-- ==== Sys2Proof/Machine/Operands.lean ====
section
/-! DEFINITION. Operand forms: register numbers, inline constants, special sources, pairs, groups, guards and predicates; reading and writing registers under the hazard rules; the commit of results (R28 to R37, R62, R76, R100, R101, R141, R343 to R346). -/

namespace Sys2Proof.Machine

/-! ## Values a field supplies -/

/-- The 32-bit pattern of inline constant k, field value 480 + k (R33). -/
def inl32 (k : Nat) : W32 :=
  if k < 16 then BitVec.ofNat 32 k
  else if k < 24 then BitVec.ofNat 32 (2 ^ 32 - (k - 15))
  else if k = 24 then 0x3F000000
  else if k = 25 then 0xBF000000
  else if k = 26 then 0x3F800000
  else if k = 27 then 0xBF800000
  else if k = 28 then 0x40000000
  else if k = 29 then 0xC0000000
  else if k = 30 then 0x40800000
  else 0xC0800000

/-- The 64-bit value of an inline constant: integers sign-extended, FP32 patterns zero-extended (R33). -/
def inl64 (k : Nat) : W64 := if k < 24 then (inl32 k).signExtend 64 else (inl32 k).setWidth 64

/-- The clock a thread reads: aclk, or in record and replay modes the instructions its warp has issued (R37). -/
def State.clockOf (s : State) (k : Nat) : W64 :=
  BitVec.ofNat 64 (if (s.ctxOf (s.team (teamOf k))).logMode = 0 then s.clock else (s.warp (warpOf k)).issued)

/-- A special source as a thread reads it (R36). -/
def State.special (s : State) (k : Nat) (x : Special) : W32 :=
  let t := s.team (teamOf k)
  match x with
  | .tid => BitVec.ofNat 32 (32 * widOf k + seatOf k)
  | .wid => BitVec.ofNat 32 (widOf k)
  | .seat => BitVec.ofNat 32 (seatOf k)
  | .teamx => t.x
  | .teamy => t.y
  | .teamz => t.z
  | .role => BitVec.ofNat 32 (s.warp (warpOf k)).role
  | .core => BitVec.ofNat 32 t.core
  | .cluster => BitVec.ofNat 32 (clusterOf t.core)
  | .die => BitVec.ofNat 32 (dieOf t.core)
  | .cvseq => (s.thread k).seq.setWidth 32
  | .clock => lo32 (s.clockOf k)
  | .clockhi => hi32 (s.clockOf k)
  | .cause => (s.thread k).shown.cause.setWidth 32

/-! ## Registers by number -/

/-- A register: false a vector register of the thread, true a w register of the warp. -/
abbrev Reg := Bool × Nat

/-- Register i of the group a field names. -/
def srcReg (x : Src) (i : Nat) : Option Reg :=
  match x with
  | .v r => some (false, r.val + i)
  | .w r => some (true, r.val + i)
  | _ => none

/-- The registers of a group of n. -/
def srcRegs (x : Src) (n : Nat) : List Reg := (List.range n).filterMap (fun i => srcReg x i)

/-- How many registers a use takes (R34, R62). -/
def Use.count : Use → Nat
  | .zero => 0
  | .gconst => 0
  | .src | .dst => 1
  | .pairI | .pairC | .ptr | .dpair => 2
  | .grp n => n

/-- The registers that an instruction's fields name (R345). -/
def instrRegs (i : Instr) : List Reg :=
  match i with
  | .xbar _ o => srcRegs o.d (xbarG o.b) ++ srcRegs o.a (xbarG o.b) ++ srcRegs o.c 1
  | _ => ((toEnc i).fields.map (fun p => srcRegs p.2 p.1.count)).flatten

/-- The fields that are read: every source use, and groups anywhere but in the d field. -/
def readUse (isD : Bool) : Use → Bool
  | .dst | .dpair => false
  | .grp _ => !isD
  | _ => true

/-- The registers that an instruction reads. -/
def readRegs (i : Instr) : List Reg :=
  match i with
  | .xbar _ o => srcRegs o.a (xbarG o.b) ++ srcRegs o.c 1
  | _ =>
    match (toEnc i).fields with
    | [] => []
    | p :: ps => (if readUse true p.1 then srcRegs p.2 p.1.count else [])
        ++ (ps.map (fun q => if readUse false q.1 then srcRegs q.2 q.1.count else [])).flatten

/-- The registers from which a memory or engine instruction forms the addresses it checks (R247, R269). -/
def addrRegs (i : Instr) : List Reg :=
  match toEnc i with
  | .m major op o => (match mRow major op o.ty with | some row => srcRegs o.a row.a.count | none => [])
  | .x major cmd o =>
    (match xRow major cmd with
      | some row => srcRegs o.a row.a.count ++ srcRegs o.b (if readUse false row.b then row.b.count else 0) ++ srcRegs o.c row.c.count
      | none => [])
  | _ => readRegs i

/-! ## Outstanding results (R343, R346) -/

/-- The value a pending result brings to a register, if it brings one. -/
def Pending.brings (p : Pending) (r : Reg) : Option W32 :=
  if p.late.isSome || p.differ || !p.has then none else (p.dst.find? (fun q => decide (q.1 = r))).map Prod.snd

/-- A register has an outstanding result. -/
def awaited (ps : List Pending) (r : Reg) : Bool := ps.any (fun p => p.dst.any (fun q => decide (q.1 = r)))

/-- The results outstanding to registers of a thread: its own, and those of its warp. -/
def State.outFor (s : State) (k : Nat) (r : Reg) : List Pending := if r.1 then (s.warp (warpOf k)).out else (s.thread k).out

/-- The number of a free choice about one register of one thread: in record and replay modes it depends only on the run (R346). -/
def State.hazardIndex (s : State) (k : Nat) (r : Reg) : Nat :=
  let t := s.team (teamOf k)
  let n := if (s.ctxOf t).logMode = 0 then 2 * s.fresh else 2 * (t.index * 2 ^ 48 + t.tcount) + 1
  2 * ((n * 1024 + k % 1024) * 1024 + (if r.1 then 512 + r.2 else r.2)) + 1

/-- The value of a register with outstanding results: the old one or an arriving one (R346). -/
def State.choose (s : State) (k : Nat) (r : Reg) (old : W32) : W32 :=
  match (s.outFor k r).filterMap (fun p => p.brings r) with
  | [] => old
  | c :: cs => ((old :: c :: cs)[Config.freeNat (s.hazardIndex k r) % (cs.length + 2)]?).getD old

/-- Read one register. -/
def State.readReg (s : State) (k : Nat) (r : Reg) : W32 :=
  let old := if r.1 then Tbl.get (s.warp (warpOf k)).w r.2 else Tbl.get (s.thread k).v r.2
  s.choose k r old

/-- A 32-bit source. -/
def State.rd (s : State) (k : Nat) (x : Src) : W32 :=
  match x with
  | .v r => s.readReg k (false, r.val)
  | .w r => s.readReg k (true, r.val)
  | .sr sp => s.special k sp
  | .inl c => inl32 c.val

/-- Register i of a group. -/
def State.rdAt (s : State) (k : Nat) (x : Src) (i : Nat) : W32 :=
  match srcReg x i with
  | some r => s.readReg k r
  | none => 0

/-- A 64-bit source (R34): a pair, `sr.clock` whole, or an inline constant. -/
def State.rd64 (s : State) (k : Nat) (x : Src) : W64 :=
  match x with
  | .sr .clock => s.clockOf k
  | .sr _ => 0
  | .inl c => inl64 c.val
  | _ => pair64 (s.rdAt k x 0) (s.rdAt k x 1)

/-- A group of n registers. -/
def State.rdGroup (s : State) (k : Nat) (x : Src) (n : Nat) : List W32 := (List.range n).map (fun i => s.rdAt k x i)

/-- A source of the instruction's type as a number: bits [n-1:0] (R76, R100). -/
def State.rdTy (s : State) (k : Nat) (t : Ty) (x : Src) : Nat :=
  if Ty.wide t then (s.rd64 k x).toNat else (s.rd k x).toNat % 2 ^ Ty.width t

/-! ## Predicates and guards -/

/-- A predicate: p7 reads as 1 (R31). -/
def Thread.pred (th : Thread) (p : Fin 8) : Bool := if p = 7 then true else th.p.getLsbD p.val

/-- A write to p7 is discarded (R31). -/
def Thread.setPred (th : Thread) (p : Fin 8) (b : Bool) : Thread :=
  if p = 7 then th
  else { th with p := (th.p &&& ~~~ (1#7 <<< p.val)) ||| (if b then 1#7 <<< p.val else 0) }

/-- A guard or a branch condition: the predicate, negated where the negate bit is set (R44). -/
def Thread.holds (th : Thread) (g : Guard) : Bool := th.pred g.p != g.neg

/-- The header of an instruction's word; an event has none and acts as an unguarded word. -/
def wordHdr (i : Instr) : Hdr := (toEnc i).hdr.getD { sw := false, g := { neg := false, p := 7 } }

/-! ## Writing registers -/

/-- A result outstanding to a register is dropped. -/
def Pending.drop (p : Pending) (r : Reg) : Pending := { p with dst := p.dst.filter (fun q => decide (q.1 ≠ r)) }

/-- Over a register with an outstanding result a write leaves the written value or the arriving one (R346): where the written one is to stand, the arriving one is dropped. -/
def State.settleOut (s : State) (k : Nat) (r : Reg) (ps : List Pending) : List Pending :=
  if awaited ps r && Config.freeBit (s.hazardIndex k r) then ps.map (fun p => p.drop r) else ps

/-- Write one register: it loses its poison (R456). -/
def State.writeReg (s : State) (k : Nat) (r : Reg) (x : W32) : State :=
  if r.1 then s.updWarp (warpOf k) (fun w => { w with w := Tbl.set w.w r.2 x, out := s.settleOut k r w.out })
  else s.updThread k (fun th => { th with v := Tbl.set th.v r.2 x, poison := th.poison.filter (fun n => decide (n ≠ r.2)), out := s.settleOut k r th.out })

def State.writeRegs (s : State) (k : Nat) (ws : List (Reg × W32)) : State := ws.foldl (fun s p => s.writeReg k p.1 p.2) s

/-! ## Results of one instruction -/

/-- What one thread computes: register writes, predicate writes, flags. -/
structure Result where
  k : Nat
  dst : List (Reg × W32) := []
  preds : List (Fin 8 × Bool) := []
  fx : W32 := 0
  /-- late cause of poisoned data: nothing is written (R457) -/
  late : Option (BitVec 10) := none
  addr : Addr80 := 0
  deriving Inhabited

********************

An exact, complete copy of the lines above from the one with "BitVec.ofNat 32 t.core" through the one with "p.1.count else [])" is the whole answer.

  | .core => BitVec.ofNat 32 t.core
  | .cluster => BitVec.ofNat 32 (clusterOf t.core)
  | .die => BitVec.ofNat 32 (dieOf t.core)
  | .cvseq => (s.thread k).seq.setWidth 32
  | .clock => lo32 (s.clockOf k)
  | .clockhi => hi32 (s.clockOf k)
  | .cause => (s.thread k).shown.cause.setWidth 32

/-! ## Registers by number -/

/-- A register: false a vector register of the thread, true a w register of the warp. -/
abbrev Reg := Bool × Nat

/-- Register i of the group a field names. -/
def srcReg (x : Src) (i : Nat) : Option Reg :=
  match x with
  | .v r => some (false, r.val + i)
  | .w r => some (true, r.val + i)
  | _ => none

/-- The registers of a group of n. -/
def srcRegs (x : Src) (n : Nat) : List Reg := (List.range n).filterMap (fun i => srcReg x i)

/-- How many registers a use takes (R34, R62). -/
def Use.count : Use → Nat
  | .zero => 0
  | .gconst => 0
  | .src | .dst => 1
  | .pairI | .pairC | .ptr | .dpair => 2
  | .grp n => n

/-- The registers that an instruction's fields name (R345). -/
def instrRegs (i : Instr) : List Reg :=
  match i with
  | .xbar _ o => srcRegs o.d (xbarG o.b) ++ srcRegs o.a (xbarG o.b) ++ srcRegs o.c 1
  | _ => ((toEnc i).fields.map (fun p => srcRegs p.2 p.1.count)).flatten

/-- The fields that are read: every source use, and groups anywhere but in the d field. -/
def readUse (isD : Bool) : Use → Bool
  | .dst | .dpair => false
  | .grp _ => !isD
  | _ => true

/-- The registers that an instruction reads. -/
def readRegs (i : Instr) : List Reg :=
  match i with
  | .xbar _ o => srcRegs o.a (xbarG o.b) ++ srcRegs o.c 1
  | _ =>
    match (toEnc i).fields with
    | [] => []
    | p :: ps => (if readUse true p.1 then srcRegs p.2 p.1.count else [])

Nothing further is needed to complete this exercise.